The learning rate also decays linearly from 0.01 to 0 over the course of training:

const lrT = learningRate * (1 - step / numSteps);

At step 0, lrT = 0.01. At step 2500 (halfway), lrT = 0.005. At step 4999, lrT ≈ 0. Large steps early let the model learn quickly. Small steps later let it fine-tune without overshooting.

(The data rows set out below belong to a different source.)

structure Dikewatch where
  /-- DW_SCORE.score [R505; 10; 0] -/
  score     : Nat := 0
  /-- DW_SCORE.level [R505; 2; 0] -/
  level     : Nat := 0
  /-- DW_SCORE.top_input [R505; 4; 0] -/
  topInput  : Nat := 0
  /-- DW_SCORE.top_die [R505; 8; 0] -/
  topDie    : Nat := 0
  /-- DW_THRESH.evacuate, secure, watch [R505; 10 each; 0x380, 0x280, 0x180] -/
  evacuate  : BitVec 10 := 0x380
  secure    : BitVec 10 := 0x280
  watch     : BitVec 10 := 0x180
  /-- DW_IN_CFG by input: saturation, weight [R505; 16 + 10; R502] -/
  cfg       : Tab (Option (Nat × Nat)) := []
  /-- DW_EVENT.system_lost, evacuated, level_up [R505; 1 + 1 + 3; 0] -/
  systemLost : Bool := false
  evacuated : Bool := false
  levelUp   : BitVec 3 := 0
  /-- Events of the last 1,024 tides [R502; -; none] -/
  events    : List DwEvent := []
  /-- Block scores by die encoding [R503, R505; 10; 0] -/
  blocks    : Tab Nat := []
  /-- Corrected-symbol rate of each port in 1/256 of 2^−12 [R502; -; 0] -/
  fecMargin : Tab Nat := []
  /-- Hottest junction by die encoding, in °C [R502, R602; -; 0] -/
  temps     : Tab Nat := []
  /-- Tide in which the evacuate level was entered [R521; 64; none] -/
  evacSince : Option Nat := none
  /-- Pilot-core faults, which count as spare usage [R527; -; 0] -/
  pilotFaults : Nat := 0
  /-- Waits of steps on a promotion [R448; -; 0] -/
  promotionWaits : Nat := 0
  /-- Hubs whose board does not conform [R454; 4; none] -/
  nonConforming : List Nat := []
  /-- Times this device, a beacon source, yielded to a higher generation [R64; -; 0] -/
  yielded   : Nat := 0
  /-- The device has stopped for a lost system structure [R528; 1; 0] -/
  stopped   : Bool := false
  deriving DecidableEq, Repr

inductive SlotState where
  | empty | filling | drained | complete
  deriving DecidableEq, Repr

/-- One of a keeper's two slots for a source (R508). -/
structure KeeperSlot where
  /-- State [R508; -; EMPTY] -/
  state      : SlotState := .empty
  /-- Generation it holds [R512; 64; choice 0 (2)] -/
  generation : Nat := 0
  /-- Sealed units that have arrived [R508; -; none] -/
  units      : Tab (List Byte) := []
  /-- Frames charged to the keeper context [R508; 21 each; none] -/
  frames     : List Nat := []
  deriving DecidableEq, Repr

/-- A source a context keeps for (R506). -/
structure Keeping where
  source    : Nat
  sourceCtx : Nat
  bound     : Bool
  /-- Mirror of its read-only data, by the source's physical address [R509; -; none] -/
  mirror    : List Host.Cell := []
  slotA     : KeeperSlot := {}
  slotB     : KeeperSlot := {}
  deriving DecidableEq, Repr

/-- A context's haven binding as a source, and the sources it keeps for (R506). -/
structure Haven where
  /-- Partner's fabric address and context tag [R507; 10 + 16; none] -/
  partner    : Option (Nat × Nat) := none
  /-- mirror_ro [R507; 1; 0] -/
  mirrorRo   : Bool := false
  /-- Designated spare [R507; 10; none] -/
  spare      : Option Nat := none
  /-- Both sides have bound each other [R506; 1; 0] -/
  bound      : Bool := false
  /-- HAVEN_BIND or HAVEN_UNBIND command awaiting its outcome [R506, R507; -; none] -/
  cmd        : Option (Nat × Cmd) := none
  /-- Sources this context keeps for [R506; -; none] -/
  keeps      : List Keeping := []
  /-- Partner sides that bound before this one did [R506; -; none] -/
  offers     : List (Nat × Nat) := []
  /-- Generation frozen and draining, and whether its fill is done [R514, R515; 64; none] -/
  draining   : Option Nat := none
  /-- The shard frozen for that drain [R512; -; none] -/
  shard      : Option Shard := none
  /-- Frozen in this ebb: its drain starts in action 7 [R41; 1; 0] -/
  drainDue   : Bool := false
  /-- RESTORE under way: queue, command, shard [R523; -; none] -/
  restoring  : Option (Nat × Cmd × Shard) := none
  /-- TAKEOVER under way: queue and command [R519; -; none] -/
  takeover   : Option (Nat × Cmd) := none
  deriving DecidableEq, Repr

/-- A job (R511), numbered by its group slot, or 1,024 + context slot for a context alone. -/
structure Job where
  /-- Schedule installed, its interval and first tide [R511; 32 + 64; none] -/
  scheduled : Bool := false
  interval  : Nat := 0
  nextTide  : Nat := 0
  /-- SNAPSHOT awaiting the ranks: queue and command [R511; -; none] -/
  scheduling : Option (Nat × Cmd) := none
  /-- Ranks that hold the schedule it sent [R511; -; none] -/
  holders   : List Nat := []
  /-- The next allowed boundary is a candidate [R513; 1; 0] -/
  candidate : Bool := false
  /-- A secure-now request came too late for the next boundary; the one after is a candidate [R513, R529; 1; 0] -/
  candidateAfter : Bool := false
  /-- Progress fence: the queue that named it and its slot [R511; 12 + 16; none] -/
  progress  : Option (Nat × Nat) := none
  /-- Votes at this candidate, at the coordinator: rank and freeze [R513; -; none] -/
  votes     : List (Nat × Bool) := []
  /-- This rank's vote, until its decision comes [R513; 1; none] -/
  vote      : Option Bool := none
  /-- The decision to freeze is held while a class-P step of the job runs [R514; 1; 0] -/
  freezing  : Bool := false
  /-- Generation draining [R515; 64; none] -/
  current   : Option Nat := none
  /-- This rank reported it DRAINED [R515; 1; 0] -/
  drained   : Bool := false
  /-- Newest generation held as a restore point [R516; 64; none] -/
  restore   : Option Nat := none
  /-- Held by an evacuation [R521; 1; 0] -/
  held      : Bool := false
  /-- Ranks replaced by a takeover, for the coordinator rule [R511; -; none] -/
  lost      : List Nat := []
  /-- A substitution has come; the job is rolled back to this generation at the next ebb [R520; 64; none] -/
  substituted : Option Nat := none
  deriving DecidableEq, Repr

/-! ### Trust (chapters 16, 17) -/

inductive CharterState where
  | empty | keying | active | closing
  deriving DecidableEq, Repr

structure Release where
  tensor     : Nat
  digest     : Nat
  form       : Nat
  recipients : Nat
  deriving DecidableEq, Repr

/-- A charter slot (R541 to R545). -/
structure Charter where
  /-- State [R545; -; EMPTY] -/
  state    : CharterState := .empty
  /-- Charter digest [R542; 512; none] -/
  digest   : List Byte := []
  /-- nonce [R541; 64; choice 0 (2)] -/
  nonce    : Nat := 0
  /-- Owner public keys [R542; 256 each; none] -/
  owners   : List (List Byte) := []
  /-- Permitted module digests [R542; 512 each; none] -/
  digests  : List (List Byte) := []
  /-- Contributions: tensor, digest index, owner [R542; -; none] -/
  contribs : List (Nat × Nat × Nat) := []
  /-- Releases [R542; -; none] -/
  releases : List Release := []
  /-- module_signers [R541; 16; choice 0 (2)] -/
  signers  : Nat := 0
  /-- min_measure; none when all zero [R541; 512; none] -/
  minMeasure : Option (List Byte) := none
  /-- Owner domain keys delivered [R547; 256 each; none] -/
  keys     : Tab (List Byte) := []
  /-- Charter domain key [R538; 256; none] -/
  kChr     : Option (List Byte) := none
  /-- Highest seq accepted from each owner [R554; 64; 0] -/
  seqIn    : Tab Nat := []
  /-- Outgoing seq to each owner [R554; 64; 1] -/
  seqOut   : Tab Nat := []
  /-- Held by a measurement mismatch [R536; 1; 0] -/
  held     : Bool := false
  deriving DecidableEq, Repr

/-- A debug certificate in force (R574, R577). -/
structure DebugCert where
  owner   : Bool
  rights  : W32
  charter : List Byte
  key     : List Byte
  deriving DecidableEq, Repr

/-- Instructions of the JTAG port (R564, R575, R579). -/
inductive JtagInstr where
  | bypass | idcode
  /-- IEEE 1149.1 boundary scan, under BSCAN. -/
  | samplePreload | extest | clamp
  /-- Those of the other vendor rights. -/
  | fwDebug | trace | fuseRead | memTest | returnRead
  deriving DecidableEq, Repr

structure LifeCycle where
  /-- Ones in the three physical rows of intent flags I_1 to I_5 [R566; 64 each; fused 0, choice (11)] -/
  intents   : Tab (List Nat) := []
  /-- Ones in the three physical rows of commit flags C_1 to C_5 [R566; 64 each; fused 0, choice (11)] -/
  commits   : Tab (List Nat) := []
  /-- Root banks: field A, field B, return A, return B: 0 unprogrammed, 1 partial, 2 valid, 3 destroyed [R567; -; choice 0 (11)] -/
  banks     : Tab Nat := []
  /-- Draw numbers of the roots programmed [R567; -; choice 0 (11)] -/
  roots     : Tab Nat := []
  /-- Provisioning root and UDS destroyed [R568; 1 each; 0] -/
  provGone  : Bool := false
  udsGone   : Bool := false
  /-- Token digests, provisioning root fused; FIELD DeviceID signature fused [R568; 1 each; choice 0 (11)] -/
  tokensFused : Bool := false
  sigFused  : Bool := false
  /-- LC_STATE.state as selected at the last reset [R573; 3; Fused, choice 0 BLANK (11)] -/
  state     : Nat := 0
  /-- LC_STATE.pending [R573; 1; 0] -/
  pending   : Bool := false
  /-- LC_STATE.fuse_fault [R573; 1; Fused, 0] -/
  fuseFault : Bool := false
  /-- LC_STATE.token_fails [R573; 4; 0] -/
  tokenFails : Nat := 0
  /-- Requests not accepted for 100 ms [R569; 1; 0] -/
  lockout   : Bool := false
  /-- LC_STATUS.busy [R573; 1; 0] -/
  busy      : Bool := false
  /-- LC_STATUS.code [R573; 16; 0] -/
  code      : BitVec 16 := 0
  /-- Transition under way [R570; 3; none] -/
  transition : Option Nat := none
  /-- LC_BOOTCOUNT.boots [R573; 11; Fused, choice 0 (11)] -/
  boots     : Nat := 0
  /-- The counter was advanced in this boot [R576; 1; 0] -/
  advanced  : Bool := false
  /-- Draw number of the boot's challenge, LC_CHALLENGE0 to 7 [R573; 256; Drawn at reset] -/
  challenge : Nat := 0
  /-- LC_DATA words [R573; 32 each; 0] -/
  data      : Tab W32 := []
  /-- Certificates in force [R576; -; none] -/
  certs     : List DebugCert := []
  /-- Instruction of the JTAG port [R579; -; choice BYPASS (60)] -/
  jtag      : JtagInstr := .bypass
  /-- EXTEST drives the outputs [R575; 1; 0] -/
  driven    : Bool := false
  /-- Rights of the certificates that measurement block 28 holds, renewed at the ebb [R578; 32; 0] -/
  measured  : W32 := 0
  deriving DecidableEq, Repr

Finally, we reset the gradient to zero so the next sentence starts with a clean slate. Without this, gradients would accumulate across sentences, and each update would be influenced by all previous sentences rather than just the current one.

The Complete Loop

Here is the full training loop with all five stages together:

for (let step = 0; step < numSteps; step++) {
  // --- Step 1: Pick a sentence and tokenize ---
  // Cycle through training data; the tokenizer wraps the sentence with BOS markers
  const sentence = sentences[step % sentences.length];
  const tokens = tokenizer.encode(sentence);
  const n = Math.min(model.config.blockSize, tokens.length - 1);

  // --- Step 2: Forward pass ---
  // Feed tokens one at a time, building a computation graph.
  // Each gpt() call adds to the KV cache so later tokens can attend to earlier ones.
  const { keys, values } = createKVCache(model);
  const losses: Value[] = [];

  for (let posId = 0; posId < n; posId++) {
    const tokenId = tokens[posId];
    const targetId = tokens[posId + 1];  // the word we want the model to predict
    const logits = gpt(model, tokenId, posId, keys, values);
    const probs = softmax(logits);
    // Cross-entropy loss: -log(probability assigned to the correct word)
    // High probability on the right word → low loss; low probability → high loss
    losses.push(probs[targetId].log().neg());
  }

  // Average loss over the sentence so short and long sentences contribute equally
  const loss = vsum(losses).div(n);

  // --- Step 3: Backward pass ---
  // Walk the computation graph and fill in .grad on every Value node.
  // After this, each parameter knows how much it contributed to the loss.
  loss.backward();

  // --- Step 4: Adam optimizer with linear learning rate decay ---
  // Large steps early (lr = 0.01) to learn quickly, decaying to 0 to fine-tune
  const lrT = learningRate * (1 - step / numSteps);
  for (let i = 0; i < params.length; i++) {
    // Update momentum (smoothed gradient direction)
    mBuf[i] = beta1 * mBuf[i] + (1 - beta1) * params[i].grad;
    // Update velocity (smoothed gradient magnitude)
    vBuf[i] = beta2 * vBuf[i] + (1 - beta2) * params[i].grad ** 2;
    // Bias correction: counteract the zero-initialization of mBuf/vBuf
    const mHat = mBuf[i] / (1 - beta1 ** (step + 1));
    const vHat = vBuf[i] / (1 - beta2 ** (step + 1));
    // Update: step in the smoothed gradient direction, scaled by the inverse
    // of the gradient magnitude so sensitive parameters take smaller steps
    params[i].data -= lrT * mHat / (Math.sqrt(vHat) + epsAdam);
    params[i].grad = 0;  // reset for next sentence
  }
}

Every operation in the forward pass uses Value nodes, so the entire path from token to loss is a single computation graph. When backward() runs, gradients flow back through every step, from the loss, through softmax, through every layer’s attention and MLP blocks, all the way to the embedding lookup. That is the whole training loop: predict, measure, learn, repeat.